Where to turn next? In Exploratory Philology, a great deal of attention is given to small acts of refactoring that open up wide avenues of potential further inquiry. A few examples based on this experiment…
Change author: What if we wanted to compare the “numericalness” of Virgil’s works to those of another author? How would we do this? What other authors might we compare to Virgil? Perhaps we could try the experiment again with Ovid? or Lucan?
Change concept: What if, instead of “numericalness, we want to capture a different concept? What if we wanted to compare the”animalness” of Virgil’s works? How might we approach this problem? (Hint: we could start with a single animal word, e.g. equus, and then expand to an increasingly longer list of animal words.) How are animals (or other concepts) different from numbers? Or, stated differently, could you ever compose a complete list of animal words?

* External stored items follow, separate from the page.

/-- R223: green at a pixel. -/
def View.green (v : View) (x y : Int) : Int :=
  if bayerAt v.bayer x y = 1 then v.m x y
  else
    let c := v.m x y
    let dh := 2 * c - v.m (x - 2) y - v.m (x + 2) y
    let dv := 2 * c - v.m x (y - 2) - v.m x (y + 2)
    let gh : Int := (v.m (x - 1) y - v.m (x + 1) y).natAbs + dh.natAbs
    let gv : Int := (v.m x (y - 1) - v.m x (y + 1)).natAbs + dv.natAbs
    let eh := tdivI (v.m (x - 1) y + v.m (x + 1) y) 2 + tdivI dh 4
    let ev := tdivI (v.m x (y - 1) + v.m x (y + 1)) 2 + tdivI dv 4
    clampI 0 (2 ^ 20 - 1) (if gh < gv then eh else if gv < gh then ev else tdivI (eh + ev) 2)

/-- R223: red or blue at a pixel: the site's green plus the mean of the nearest same-colour neighbours' differences from
green. -/
def View.chroma (v : View) (col : Nat) (x y : Int) : Int :=
  if bayerAt v.bayer x y = col then v.m x y
  else
    let near := ([(-1, 0), (1, 0), (0, -1), (0, 1)] : List (Int × Int)).filter (fun d => bayerAt v.bayer (x + d.1) (y + d.2) = col)
    let diag : List (Int × Int) := [(-1, -1), (1, -1), (-1, 1), (1, 1)]
    let ns := if near.isEmpty then diag else near
    let sum := (ns.map (fun d => v.m (x + d.1) (y + d.2) - v.green (x + d.1) (y + d.2))).foldl (· + ·) 0
    clampI 0 (2 ^ 20 - 1) (v.green x y + tdivI sum ns.length)

/-- R223, R224: channel `ch` (R, G, B, Y) of a pixel; pixels within two of the frame edge reuse the nearest pixel inside. -/
def View.chan (v : View) (ch x y : Nat) : Nat :=
  if v.bayer = 0 then (v.m x y).toNat
  else
    let xi := clampI 2 ((camWidth v.cfg v.k : Int) - 3) x
    let yi := clampI 2 (max 2 ((v.lines : Int) - 3)) y
    let r := v.chroma 0 xi yi
    let g := v.green xi yi
    let b := v.chroma 2 xi yi
    (match ch with | 0 => r | 1 => g | 2 => b | _ => tdivI (77 * r + 150 * g + 29 * b) 256).toNat

/-- The white reference of a column in a channel. -/
def View.whiteAt (v : View) (ch x : Nat) : Nat :=
  let w := fun i => (rget v.white (x * 3 + i)).toNat
  match ch with | 0 => w 0 | 1 => w 1 | 2 => w 2 | _ => (77 * w 0 + 150 * w 1 + 29 * w 2) / 256

/-! ### Density (R224) -/

/-- Bits of a density settled from the top: the largest D with 10^D · v^1024 ≤ w^1024. -/
def densAux (wp vp : Nat) : Nat → Nat → Nat
  | 0, d => d
  | k + 1, d => if vp * 10 ^ (d + 2 ^ k) ≤ wp then densAux wp vp k (d + 2 ^ k) else densAux wp vp k d

/-- R224: D = log10(W ÷ v) in 1/1,024, truncated, 0 to 4,095; v = 0 gives 4,095. -/
def density (w v : Nat) : Nat := if v = 0 then 4095 else if w ≤ v then 0 else densAux (w ^ 1024) (v ^ 1024) 12 0

/-! ### Regions of interest (R224) -/

/-- A region of interest. -/
structure Roi where
  m : Nat := 0
  x : Nat := 0
  w : Nat := 0
  y : Nat := 0
  h : Nat := 0
  kind : Nat := 0
  ch : Nat := 0
  bar : Nat := 0
  stag : Nat := 1
  col0 : Nat := 0
  ncol : Nat := 0
deriving DecidableEq, Repr
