-- ==== Sys2Proof/Machine/Dispatch.lean ====
section
/-! DEFINITION. One arm per command of spec/opcode_table.json. -/
namespace Sys2Proof.Machine

def exec (i : Instr) (s : State) : Host.Outcome State Fault Refusal :=
  match i with
  | .registerWrite by_ addr data => Sys2Proof.Machine.execRegisterWrite by_ addr data s
  | .readClear ses addr => Sys2Proof.Machine.execReadClear ses addr s
  | .loReadLatch ses addr => Sys2Proof.Machine.execLoReadLatch ses addr s
  | .powerOn => Sys2Proof.Machine.execPowerOn s
  | .powerLoss => Sys2Proof.Machine.execPowerLoss s
  | .supplyDip => Sys2Proof.Machine.execSupplyDip s
  | .resetNLow ns => Sys2Proof.Machine.execResetNLow ns s
  | .resetNRise seatId testEn => Sys2Proof.Machine.execResetNRise seatId testEn s
  | .bootDone env => Sys2Proof.Machine.execBootDone env s
  | .postResetCompletions r => Sys2Proof.Machine.execPostResetCompletions r s
  | .reqIdleWarm ses => Sys2Proof.Machine.execReqIdleWarm ses s
  | .reqIdleCold ses => Sys2Proof.Machine.execReqIdleCold ses s
  | .reqBindJob ses handle => Sys2Proof.Machine.execReqBindJob ses handle s
  | .reqRun ses => Sys2Proof.Machine.execReqRun ses s
  | .reqEnterService ses fn => Sys2Proof.Machine.execReqEnterService ses fn s
  | .reqStop ses => Sys2Proof.Machine.execReqStop ses s
  | .reqClearHalt ses => Sys2Proof.Machine.execReqClearHalt ses s
  | .reqJoinStandby ses => Sys2Proof.Machine.execReqJoinStandby ses s
  | .reqLeaveService ses => Sys2Proof.Machine.execReqLeaveService ses s
  | .requestTimeout => Sys2Proof.Machine.execRequestTimeout s
  | .pendingRequestApply => Sys2Proof.Machine.execPendingRequestApply s
  | .idleTimerExpiry => Sys2Proof.Machine.execIdleTimerExpiry s
  | .idleColdEntry => Sys2Proof.Machine.execIdleColdEntry s
  | .coldWakeComplete => Sys2Proof.Machine.execColdWakeComplete s
  | .warmReset ses confirm => Sys2Proof.Machine.execWarmReset ses confirm s
  | .islandReset ses island confirm => Sys2Proof.Machine.execIslandReset ses island confirm s
  | .hardResetCommand ses confirm => Sys2Proof.Machine.execHardResetCommand ses confirm s
  | .stopComplete => Sys2Proof.Machine.execStopComplete s
  | .calCommit ses confirm => Sys2Proof.Machine.execCalCommit ses confirm s
  | .activateImageBank ses confirm => Sys2Proof.Machine.execActivateImageBank ses confirm s
  | .commitStagedCalSet ses confirm staged => Sys2Proof.Machine.execCommitStagedCalSet ses confirm staged s
  | .calAutoCommit => Sys2Proof.Machine.execCalAutoCommit s
  | .calCopyVerified ok => Sys2Proof.Machine.execCalCopyVerified ok s
  | .calOldCopyErased => Sys2Proof.Machine.execCalOldCopyErased s
  | .imageTransfer ses img => Sys2Proof.Machine.execImageTransfer ses img s
  | .imageTransferDequeue => Sys2Proof.Machine.execImageTransferDequeue s
  | .imageBankVerify => Sys2Proof.Machine.execImageBankVerify s
  | .nozzleUseRecord => Sys2Proof.Machine.execNozzleUseRecord s
  | .freeBlockErase block => Sys2Proof.Machine.execFreeBlockErase block s
  | .login ses role key => Sys2Proof.Machine.execLogin ses role key s
  | .loginLockoutExpiry ses => Sys2Proof.Machine.execLoginLockoutExpiry ses s
  | .logout ses => Sys2Proof.Machine.execLogout ses s
  | .sessionTimeout ses => Sys2Proof.Machine.execSessionTimeout ses s
  | .auditBurstEnd ses => Sys2Proof.Machine.execAuditBurstEnd ses s
  | .auditPageProgram => Sys2Proof.Machine.execAuditPageProgram s
  | .commitGo ses g => Sys2Proof.Machine.execCommitGo ses g s
  | .commitDiscard ses g => Sys2Proof.Machine.execCommitDiscard ses g s
  | .commitTakeEffect g => Sys2Proof.Machine.execCommitTakeEffect g s
  | .queueEntryWrite q e => Sys2Proof.Machine.execQueueEntryWrite q e s
  | .moverTransfer q => Sys2Proof.Machine.execMoverTransfer q s
  | .queueEntryConsume q => Sys2Proof.Machine.execQueueEntryConsume q s
  | .producerResume q => Sys2Proof.Machine.execProducerResume q s
  | .evqLostInsert q => Sys2Proof.Machine.execEvqLostInsert q s
  | .queuePointerMismatch q => Sys2Proof.Machine.execQueuePointerMismatch q s
  | .duneRingWrite ses q size data => Sys2Proof.Machine.execDuneRingWrite ses q size data s
  | .ringDoorbell r prod => Sys2Proof.Machine.execRingDoorbell r prod s
  | .ringEnable r en => Sys2Proof.Machine.execRingEnable r en s
  | .ringReset r => Sys2Proof.Machine.execRingReset r s
  | .cplAckWrite r ack => Sys2Proof.Machine.execCplAckWrite r ack s
  | .functionLevelReset => Sys2Proof.Machine.execFunctionLevelReset s
  | .busMasterDisable => Sys2Proof.Machine.execBusMasterDisable s
  | .pcieReadError r => Sys2Proof.Machine.execPcieReadError r s
  | .open_ r d payload => Sys2Proof.Machine.execOpen r d payload s
  | .data r d payload => Sys2Proof.Machine.execData r d payload s
  | .close r d payload => Sys2Proof.Machine.execClose r d payload s
  | .abort r d => Sys2Proof.Machine.execAbort r d s
  | .duneBlockDecode r => Sys2Proof.Machine.execDuneBlockDecode r s
  | .objectEndVerify r => Sys2Proof.Machine.execObjectEndVerify r s
  | .dataDescriptorComplete r => Sys2Proof.Machine.execDataDescriptorComplete r s
  | .decompressResume r => Sys2Proof.Machine.execDecompressResume r s
  | .jobEndingComplete tag => Sys2Proof.Machine.execJobEndingComplete tag s
  | .jobDrained tag => Sys2Proof.Machine.execJobDrained tag s
  | .archiveExhausted tag => Sys2Proof.Machine.execArchiveExhausted tag s
  | .compressFlushTimeout c => Sys2Proof.Machine.execCompressFlushTimeout c s
  | .barComposeLine b => Sys2Proof.Machine.execBarComposeLine b s
  | .slewerWriteback b => Sys2Proof.Machine.execSlewerWriteback b s
  | .idleTableUpdate b block => Sys2Proof.Machine.execIdleTableUpdate b block s
  | .correctionWindowWrite ses addr data => Sys2Proof.Machine.execCorrectionWindowWrite ses addr data s
  | .toneCurveWindowWrite ses addr data => Sys2Proof.Machine.execToneCurveWindowWrite ses addr data s
  | .matrixWindowWrite ses addr data => Sys2Proof.Machine.execMatrixWindowWrite ses addr data s
  | .descriptorWindowWrite ses addr data => Sys2Proof.Machine.execDescriptorWindowWrite ses addr data s
  | .segmentTableWrite ses addr data => Sys2Proof.Machine.execSegmentTableWrite ses addr data s
  | .aceVerdict handle rep verdict => Sys2Proof.Machine.execAceVerdict handle rep verdict s
  | .aceRejectPulseEnd => Sys2Proof.Machine.execAceRejectPulseEnd s
  | .encoderSample ch sin cos idx => Sys2Proof.Machine.execEncoderSample ch sin cos idx s
  | .encArm ses ch => Sys2Proof.Machine.execEncArm ses ch s
  | .encPosSet ses ch => Sys2Proof.Machine.execEncPosSet ses ch s
  | .encCal ses ch => Sys2Proof.Machine.execEncCal ses ch s
  | .encCalComplete ch => Sys2Proof.Machine.execEncCalComplete ch s
  | .encCalTimeout ch => Sys2Proof.Machine.execEncCalTimeout ch s
  | .encStillTimeout ch => Sys2Proof.Machine.execEncStillTimeout ch s
  | .ltmSampleArrival => Sys2Proof.Machine.execLtmSampleArrival s
  | .lineTrigger => Sys2Proof.Machine.execLineTrigger s
  | .governorSample => Sys2Proof.Machine.execGovernorSample s
  | .laneReceiverDetect n => Sys2Proof.Machine.execLaneReceiverDetect n s
  | .laneDetectTimeout n => Sys2Proof.Machine.execLaneDetectTimeout n s
  | .laneDetectRetry n => Sys2Proof.Machine.execLaneDetectRetry n s
  | .laneClockRecovered n => Sys2Proof.Machine.execLaneClockRecovered n s
  | .laneCommaAligned n => Sys2Proof.Machine.execLaneCommaAligned n s
  | .laneBlockLock n => Sys2Proof.Machine.execLaneBlockLock n s
  | .laneTrainingDone n => Sys2Proof.Machine.execLaneTrainingDone n s
  | .capPageSend n => Sys2Proof.Machine.execCapPageSend n s
  | .laneCapPagesReceived n p => Sys2Proof.Machine.execLaneCapPagesReceived n p s
  | .laneCapTimeout n => Sys2Proof.Machine.execLaneCapTimeout n s
  | .laneTrainingTimeout n => Sys2Proof.Machine.execLaneTrainingTimeout n s
  | .laneLockLost n => Sys2Proof.Machine.execLaneLockLost n s
  | .blockReceive n h codeErrs crcOk => Sys2Proof.Machine.execBlockReceive n h codeErrs crcOk s
  | .moduleStatusBlock n b => Sys2Proof.Machine.execModuleStatusBlock n b s
  | .moduleReport n r => Sys2Proof.Machine.execModuleReport n r s
  | .patternTestGo ses n => Sys2Proof.Machine.execPatternTestGo ses n s
  | .laneTestEnd n lead body times => Sys2Proof.Machine.execLaneTestEnd n lead body times s
  | .errorInject ses n kind blk pos bit count confirm => Sys2Proof.Machine.execErrorInject ses n kind blk pos bit count confirm s
  | .eyeScanGo ses n dwell => Sys2Proof.Machine.execEyeScanGo ses n dwell s
  | .eyeScanStop ses n => Sys2Proof.Machine.execEyeScanStop ses n s
  | .eyeScanComplete n phases volts => Sys2Proof.Machine.execEyeScanComplete n phases volts s
  | .refreshDue c busy => Sys2Proof.Machine.execRefreshDue c busy s
  | .mr4Poll c rate => Sys2Proof.Machine.execMr4Poll c rate s
  | .delaySetLoadDone => Sys2Proof.Machine.execDelaySetLoadDone s
  | .correctedError c e => Sys2Proof.Machine.execCorrectedError c e s
  | .uncorrectableError c e => Sys2Proof.Machine.execUncorrectableError c e s
  | .diagRead ses data check => Sys2Proof.Machine.execDiagRead ses data check s
  | .scrubRead c => Sys2Proof.Machine.execScrubRead c s
  | .channelRetirement => Sys2Proof.Machine.execChannelRetirement s
  | .retirementFillDone => Sys2Proof.Machine.execRetirementFillDone s
  | .frameStart p vc hdrOk first => Sys2Proof.Machine.execFrameStart p vc hdrOk first s
  | .linePacket p vc dt hdrOk crcOk pix => Sys2Proof.Machine.execLinePacket p vc dt hdrOk crcOk pix s
  | .frameEnd p vc hdrOk => Sys2Proof.Machine.execFrameEnd p vc hdrOk s
  | .frameTimeout k => Sys2Proof.Machine.execFrameTimeout k s
  | .triggerTimeout k => Sys2Proof.Machine.execTriggerTimeout k s
  | .cameraTriggerEnd k => Sys2Proof.Machine.execCameraTriggerEnd k s
  | .sensorSequenceSend k ack => Sys2Proof.Machine.execSensorSequenceSend k ack s
  | .pipelineGroupStart j => Sys2Proof.Machine.execPipelineGroupStart j s
  | .pipelineGroupDone j => Sys2Proof.Machine.execPipelineGroupDone j s
  | .statsRecord p => Sys2Proof.Machine.execStatsRecord p s
  | .blindTimeout k => Sys2Proof.Machine.execBlindTimeout k s
  | .calTempCheck => Sys2Proof.Machine.execCalTempCheck s
  | .chlCalCmd ses items => Sys2Proof.Machine.execChlCalCmd ses items s
  | .calRunStart => Sys2Proof.Machine.execCalRunStart s
  | .calRunComplete item found => Sys2Proof.Machine.execCalRunComplete item found s
  | .generatorTick => Sys2Proof.Machine.execGeneratorTick s
  | .webAtRest => Sys2Proof.Machine.execWebAtRest s
  | .parkSelect a => Sys2Proof.Machine.execParkSelect a s
  | .motGo ses a => Sys2Proof.Machine.execMotGo ses a s
  | .motStop ses a => Sys2Proof.Machine.execMotStop ses a s
  | .targetWrite ses a hi => Sys2Proof.Machine.execTargetWrite ses a hi s
  | .chopperTrip a phaseB atMaskEnd => Sys2Proof.Machine.execChopperTrip a phaseB atMaskEnd s
  | .chopperOnMax a phaseB => Sys2Proof.Machine.execChopperOnMax a phaseB s
  | .chopperOffEnd a phaseB => Sys2Proof.Machine.execChopperOffEnd a phaseB s
  | .shortHoldEnd a phaseB => Sys2Proof.Machine.execShortHoldEnd a phaseB s
  | .seqCommand ses seq => Sys2Proof.Machine.execSeqCommand ses seq s
  | .sequenceDone j => Sys2Proof.Machine.execSequenceDone j s
  | .sequenceTimeout j => Sys2Proof.Machine.execSequenceTimeout j s
  | .lampFrame c j => Sys2Proof.Machine.execLampFrame c j s
  | .trumpRenew => Sys2Proof.Machine.execTrumpRenew s
  | .renewalReceived hold deal mode => Sys2Proof.Machine.execRenewalReceived hold deal mode s
  | .leaseExpiry => Sys2Proof.Machine.execLeaseExpiry s
  | .startupTrumpTake => Sys2Proof.Machine.execStartupTrumpTake s
  | .yield_ deal g => Sys2Proof.Machine.execYield deal g s
  | .handover ses confirm => Sys2Proof.Machine.execHandover ses confirm s
  | .testTakeover ses confirm => Sys2Proof.Machine.execTestTakeover ses confirm s
  | .testHoldExpiry => Sys2Proof.Machine.execTestHoldExpiry s
  | .revertQualified => Sys2Proof.Machine.execRevertQualified s
  | .revert deal => Sys2Proof.Machine.execRevert deal s
  | .padHoldExpiry => Sys2Proof.Machine.execPadHoldExpiry s
  | .forwardRecord r crcOk => Sys2Proof.Machine.execForwardRecord r crcOk s
  | .replay fseq => Sys2Proof.Machine.execReplay fseq s
  | .ack fseq => Sys2Proof.Machine.execAck fseq s
  | .ackSend => Sys2Proof.Machine.execAckSend s
  | .lineEvent g f void deal fseq => Sys2Proof.Machine.execLineEvent g f void deal fseq s
  | .digest lane line vals => Sys2Proof.Machine.execDigest lane line vals s
  | .fill lines latched => Sys2Proof.Machine.execFill lines latched s
  | .fillSend => Sys2Proof.Machine.execFillSend s
  | .suspect cause => Sys2Proof.Machine.execSuspect cause s
  | .left cause => Sys2Proof.Machine.execLeft cause s
  | .timeExchange lat ofs => Sys2Proof.Machine.execTimeExchange lat ofs s
  | .standbySilence => Sys2Proof.Machine.execStandbySilence s
  | .resyncCopyDone cp => Sys2Proof.Machine.execResyncCopyDone cp s
  | .autoJoin => Sys2Proof.Machine.execAutoJoin s
  | .diodeReading raw => Sys2Proof.Machine.execDiodeReading raw s
  | .riseHistorySample => Sys2Proof.Machine.execRiseHistorySample s
  | .throttleStepDown => Sys2Proof.Machine.execThrottleStepDown s
  | .scoreboardBucket kind => Sys2Proof.Machine.execScoreboardBucket kind s
  | .telemetryInterval => Sys2Proof.Machine.execTelemetryInterval s
  | .ptpAnnounce domain master rank => Sys2Proof.Machine.execPtpAnnounce domain master rank s
  | .ptpSync domain master t1 => Sys2Proof.Machine.execPtpSync domain master t1 s
  | .ptpDelayResp domain master t4 => Sys2Proof.Machine.execPtpDelayResp domain master t4 s
  | .ptpDelayReqSend => Sys2Proof.Machine.execPtpDelayReqSend s
  | .announceTimeout => Sys2Proof.Machine.execAnnounceTimeout s
  | .timeAccept ses confirm => Sys2Proof.Machine.execTimeAccept ses confirm s
  | .clrChg ses confirm => Sys2Proof.Machine.execClrChg ses confirm s
  | .timeMark => Sys2Proof.Machine.execTimeMark s
  | .timePulseDue k => Sys2Proof.Machine.execTimePulseDue k s
  | .timePulseEnd k => Sys2Proof.Machine.execTimePulseEnd k s
  | .estop ns => Sys2Proof.Machine.execEstop ns s
  | .runReq pin => Sys2Proof.Machine.execRunReq pin s
  | .stopReq pin => Sys2Proof.Machine.execStopReq pin s
  | .gpIn pin level => Sys2Proof.Machine.execGpIn pin level s
  | .estopRelease => Sys2Proof.Machine.execEstopRelease s
  | .timePulseWake k => Sys2Proof.Machine.execTimePulseWake k s
  | .busMasterEnable => Sys2Proof.Machine.execBusMasterEnable s

end Sys2Proof.Machine
end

Compare against existing arguments: Bramble (1983) (following André (1949)) writes that Lucan’s use of color vocabulary is “less rich than that of mainstream epic” and that it is a “predominantly monchrome epic.” Does this bear itself out under further scrutiny? (It may be further helpful to consult Bramble’s loose statistical account of this phenomenon, e.g. does virens appear only once in Lucan (and specifically at 9.523? is it the only “green” word?) Or when we see that Bramble writes—“From a total of 34 terms, white, grey and black are the dominant tones, accounting for in terms with 64 occurrences.”—how can operationalize this loose definition of color terms into something that can be quantified using the methods above?
Error analysis: Our results are only as good as our data and the tools/methods applied to our data. So, it is important that we have a sense of the accuracy of what has been output to the tables above. E.g. the lemmatizer used in the
tokenized_sents
method above has a reported accuracy of 94.6%—good, but obviously not perfect. One place where we should already have some pause—for our word counts in the Aeneid, we have sex at 6 instances and in our lemmas counts we have 8 instances. Something is off—as a next step, it would be a good idea to open up the Aeneid texts and search and/or read through the file to see what may be happening. It is good to do this kind of error analysis periodically so that we are aware of what is working well and what isn’t in our philological explorations.